# The best color scheme you have seen for an HT room?



## Sonnie

I am curious as to what is the best color scheme you have seen for a home theater room... or maybe a few of your favorites.

Please try to post the picture here, if that is not feasible, linking to it is fine.

Thanks!

Maybe what we should consider sometime is nominating the top home theater decor for five members, then have a forum wide vote for the winner to win $500. onder:


----------



## salvasol

Mine ....burgandy (please excuse the mess)


----------



## roffe

Oooohhh.... colors are a matter of personal taste. 

I prefer muted colors in a home theater. Functionally, the all black "bat-caves" are the best, IMHO, but esthetiacally, a muted, not all black design is what I prefer. Other than that, white is a no-no by be, as the screen as the obvious exception. For those who have a grey screen, I also opt for a scheme where all other colors are darker than the screen.

Below is a picture I found inspiring when choosing my own color scheme, even if I went for even less color and mostly a greyscale theme. Even if it is not all finished yet, I guess you can see where I am going with this: http://www.hometheatershack.com/forums/home-theater-design-construction/14462-project-c8-building-norways-smallest-home-cinema.html

I'll post more pictures here if I find some that are according to my taste.


----------



## Sonnie

I know there must be some more favorites out there. Help me out... I am trying to get some ideas. :dontknow:


----------



## bpape

Here's an interesting one that I designed










This is Steve Withey's room. He posts here occasionally as swithey. Steve did a great job of finishing it. It's also of interest to some of you IB guys.

Full construction thread here:

http://www.avsforum.com/avs-vb/showthread.php?t=620108

Bryan


----------



## tonyvdb

Well, Mine is no way in the same league as Steve's :hide: but here is what I used.










The blue wall looks black when the lights are off and the movie is playing. The black upper sections is not paint its black carpet underlay.
I need to update my pictures as I have now built a riser


----------



## lcaillo

The best color scheme for optimum reproduction is a neutral color for any walls that will contribute to the reflected light on the screen or within the visual field when viewing the screen, at least according to SMPTE. While everyone will have their preferences, the effects of non-neutral walls on percieved color and on ambient light biasing the screen itself have to be considered if you want accurate color.


----------



## bpape

Here's one in more warm, earthy colors










Build thread here with more pics

http://www.avsforum.com/avs-vb/showthread.php?t=735097

Bryan


----------



## Sonnie

I have seen several with tan/stone/khaki color with black or dark brown accents. I like the black wall around the screen as well. Our recliners are black. 
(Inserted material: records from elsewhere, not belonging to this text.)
theorem execFlowLossPowerDown_keep {s0 s : State} (h : Keep s0 s) :
    KeepX s0 (execFlowLossPowerDown s) := by
  unfold execFlowLossPowerDown
  repeat' first
    | with_reducible first | assumption | apply State.setF_keep | apply State.computeOff_keep | apply Keep.next
    | split

theorem execFlowReturned_keep {s0 s : State} {tests : _} (h : Keep s0 s) :
    KeepX s0 (execFlowReturned tests s) := by
  unfold execFlowReturned
  repeat' first
    | ((fail_if_success (conv => arg 2; fun)); extract_lets +onlyGivenNames y; clear_value (e : y = _); refine Keep.letVar (s0 := s0) e ?_ fun _ => ?_)
    | ((fail_if_success (conv => arg 2; fun)); extract_lets +onlyGivenNames y)
    | with_reducible first | assumption | apply State.setF_keep | apply State.alertClear_keep | apply State.dropProtect_keep | apply State.alarmNow_keep | apply State.allClear_keep | refine Keep.ofF (State.computeOn_keep ?_) | apply State.coolEvent_keep | apply Keep.next
    | with_reducible (refine Keep.record ?_ rfl rfl rfl rfl rfl rfl rfl rfl rfl; first | assumption | apply State.setF_keep | apply State.alertClear_keep | apply State.dropProtect_keep | apply State.alarmNow_keep | apply State.allClear_keep | refine Keep.ofF (State.computeOn_keep ?_) | apply State.coolEvent_keep | apply Keep.next)
    | split

theorem State.coolantLifted_keep {s0 s : State} (h : Keep s0 s) :
    Keep s0 (State.coolantLifted s) := by
  unfold State.coolantLifted
  repeat' first
    | ((fail_if_success (conv => arg 2; fun)); extract_lets +onlyGivenNames y; clear_value (e : y = _); refine Keep.letVar (s0 := s0) e ?_ fun _ => ?_)
    | with_reducible first | assumption | apply State.liftQuiesce_keep | apply State.coolEvent_keep
    | split

theorem execQuiesceLifted_keep {s0 s : State} (h : Keep s0 s) :
    KeepX s0 (execQuiesceLifted s) := by
  unfold execQuiesceLifted
  repeat' first
    | with_reducible first | assumption | apply State.setF_keep | apply State.alertClear_keep | apply State.allClear_keep | apply State.coolantLifted_keep | apply Keep.next
    | split

theorem execCoolantWarn_keep {s0 s : State} {bit : _} (h : Keep s0 s) :
    KeepX s0 (execCoolantWarn bit s) := by
  unfold execCoolantWarn
  repeat' first
    | with_reducible first | assumption | apply State.warnSet_keep | apply Keep.next
    | split

theorem execCoolantWarnClear_keep {s0 s : State} {bit : _} (h : Keep s0 s) :
    KeepX s0 (execCoolantWarnClear bit s) := by
  unfold execCoolantWarnClear
  repeat' first
    | with_reducible first | assumption | apply State.warnClear_keep | apply Keep.next
    | split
I also like the carpet with some sort of design/pattern to it. Maybe even some GOM patterned fabric for the acoustic panels. I ordered several samples that are a mixture of earth tone type colors. I am not sure about the ceiling yet, but I am thinking black.


----------



## lcaillo

The science of selecting the best colors is discussed here, along with a discussion of the use of backlighting for other types of displays. I suggest reading it to better understand how room colors and lighting affect the perception of color and the viewing experience.

http://www.cinemaquestinc.com/ive.htm


----------



## SurfHB

Here is mine. It is called the Holden Beach Sea-Nema. I love at the beach so I chose this blue and an ocean color. The flash from my camera makes it appear brighter than it really is. 

http://good-times.webshots.com/photo/2541685380027742703qJWolp?vhost=good-times

http://good-times.webshots.com/photo/2366666320027742703bITpiP?vhost=good-times

http://good-times.webshots.com/photo/2996841720027742703acoorT?vhost=good-times

http://good-times.webshots.com/photo/2823011530027742703AUIjBH?vhost=good-times


----------



## Sonnie

What kind of carpet is that? I like the way you wrapped it around the riser.


----------



## SurfHB

Thanks....I got it at Lowe's hardware. It is called "Confetti" if I remember right.


----------



## bonehead848

roffe said:


> I prefer muted colors in a home theater. Functionally, the all black "bat-caves" are the best, IMHO, but esthetiacally, a muted, not all black design is what I prefer. Other than that, white is a no-no by be, as the screen as the obvious exception. For those who have a grey screen, I also opt for a scheme where all other colors are darker than the screen.


bat caves eh? Something like this?
















In all seriousness though, my favorites color schemes are like bpape's, dark earthy colors just like he said. 
I love the idea of a forum contest too, not only would it be a great bonus for someone's hard work but it would be nice to have some incentive for more build pics and details.


----------



## Sonnie

That's pretty cool, although I might get tired of it after a while.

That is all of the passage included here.